1 - Assia Djebar - The Nouba of the Women of Mount Chenoua

5 April, 2020 - 11:00
Paddenhoek

Can it be simply by chance that most films created by women give as much importance to sound, to music, to the timbre of voices recorded or captured unawares, as they do to the image itself ? It is as though the screen had to be approached cautiously and be peopled, if need be, with images seen through a look, even a short-sighted, hazy look, but borne on a full, commanding voice, hard as stone but fragile and rich as the human heart.

Assia Djebar (1936-2015) was born Fatima-Zohra Imalayen in Cherchell, Algeria, to a family of Berber origin. She was the first Algerian woman to attend the École normale supérieure de jeunes filles outside Paris. During the Algerian War of Independence (1954-1962), she worked with Frantz Fanon for the newspaper El moudjahid, conducting interviews with Algerian refugees in Tunisia and Morocco, before going on to teach history in Rabat and later in Algiers. Between the ages of twenty and thirty, she wrote four novels. But in the mid-1960s, she decided to abandon writing in French, the language of Algeria’s colonizer. Cinema offered her new ways to approach language as well as the world of the women in her home region, which sharpened her attention to sounds spoken and sung. “I made the decision to make a first film, not knowing really if I’m a filmmaker, I think in November 1975: because it was the day of Pasolini’s death. His relation to popular poetry, to the spoken dialects of these regions, which he has conveyed in a certain way on the screen, is what I felt concerned about.” To film The Nouba of the Women of Mount Chenoua in 1975-77, Assia Djebar went back to the mountain of Chenoua in order to listen and give voice to the oral histories as transmitted by otherwise silenced women. The film was awarded with the Critics’ Prize at the 1979 Venice Film Festival, but was received with hostility in Algiers, where it was considered as too “personal” and thus anathematic to the nationalist project of decolonized Algeria. In 1980, she resumed her career as a writer with Women of Algiers in Their Apartment, a collection of stories expressing Algeria’s collective memory through polyphonic narratives by female voices. This book was going to be the seed for a film on the urban women of Algiers, intended to complement its other half on the rural women of the hinterland. Instead, for what turned out to be her final film, The Zerda or the Songs of Oblivion (1978-1982), she spent two years sifting through archival footage shot by French colonizers in the first half of the twentieth century, weaving it into an alternative vision of the history of the Maghreb. As Assia Djebar grew to be one of the most important figures in North African literature, she continued to raise the issue of women’s language and the circulation of women’s voices, all the while developing what she has termed her “own kind of feminism.”
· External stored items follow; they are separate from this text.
-- ==== Sys2Proof/Machine/SineInstances.lean ====
section
/-! DEFINITION. The named instances of SINE and their properties (40_oscillator.md R114 to R116). The machine uses none of
them: its SINE is Config.sine, of which nothing is known (R113). -/

namespace Sys2Proof.Machine

/-- The values that the names of samples stand for make SINE the instance `f`. A claim that depends on sample values has such a
hypothesis, for the instance it assumes (R113); `f` may be valued in ℝ, as SINE_ideal is. -/
def Realises {α : Type} (val : OutSample → α) (f : Num → α) : Prop :=
  ∀ p : Num, 0 ≤ p → p < 1 → val (Config.sine p) = f p

/-- The ideal instance: `SINE_ideal(p) = sin(2π·p)` as a real number (R114). -/
noncomputable def sineIdeal (p : Num) : ℝ := Real.sin (2 * Real.pi * (p : ℝ))

/-- The truncating lookup instance: `T[floor(p × 2^AW)]` (40_oscillator.md R116). -/
def lutSine (aw : Nat) (table : List Int) (p : Num) : Int := table.getD ⌊p * 2 ^ aw⌋.toNat 0

/-- The table of R116 for AW = 4, SW = 8. -/
def sineTable16 : List Int := [0, 49, 90, 117, 127, 117, 90, 49, 0, -49, -90, -117, -127, -117, -90, -49]

/-- The instance of the test vectors (R116): AW = 4, SW = 8. -/
def sineLut16 (p : Num) : Int := lutSine 4 sineTable16 p

/-- An instance is sign-exact when `SINE(p) ≥ 0` exactly for `p ≤ 1/2`, on `[0, 1)`, and so negative exactly above it (R115). -/
def SignExact {α : Type} [LinearOrder α] [Zero α] (sine : Num → α) : Prop :=
  ∀ p : Num, 0 ≤ p → p < 1 → (0 ≤ sine p ↔ p ≤ 1 / 2)

/-- An instance, scaled to the amplitude `amp`, has the error bound `err`, the SINE_ERR of R114. -/
def SineErrorBound (amp err : ℝ) (sine : Num → ℝ) : Prop :=
  ∀ p : Num, 0 ≤ p → p < 1 → |sine p - amp * sineIdeal p| ≤ err

/-- `n` is `x` rounded to the nearest integer, halves away from zero (R116). -/
def IsRoundedHalfAway (n : Int) (x : ℝ) : Prop :=
  |(n : ℝ) - x| < 1 / 2 ∨ |(n : ℝ) - x| = 1 / 2 ∧ |x| < |(n : ℝ)|

/-- The table of R116 for the address width `aw` and the sample width `sw`. -/
def IsSineTable (aw sw : Nat) (table : List Int) : Prop :=
  table.length = 2 ^ aw ∧
    ∀ i : Nat, i < 2 ^ aw →
      IsRoundedHalfAway (table.getD i 0) ((2 ^ (sw - 1) - 1) * Real.sin (2 * Real.pi * i / 2 ^ aw))

end Sys2Proof.Machine
end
La nouba des femmes du Mont Chenoua (The Nouba of the Women of Mount Chenoua)

Assia Djebar
,
DZ
,
1977
,
16mm
,
115'

This film, in the form of a nouba, is dedicated, posthumously, to Hungarian musician Béla Bartók, who had come to a nearly mute Algeria to study its folk music in 1913; and to Yaminai Oudai, known as Zoulikha, who organised a resistance network in the city of Cherchell and its mountains in 1955 and 1956. She was arrested in the mountains when she was in her forties. Her name was subsequently added to the list of the missing. Lila — the protagonist in this film — could be Zoulikha’s daughter. The six other talking women of Chenoua recount fragments of their lives. The Nouba of the Women is their moment. But the Nouba is also the Nouba of the Andalusian music in its particular rhythmic movements.

La Nouba borrows the structure of the nouba, a five-part traditional Andalusian music form, to tell the story of a woman who returns to the town of her childhood fifteen years after the violent War of Independence. Reading the history of her country as written in the stories of women’s lives, La Nouba des Femmes du Mont Chenoua is an engrossing portrait of speech and silence, memory and creation, and a tradition where the past and present coexist.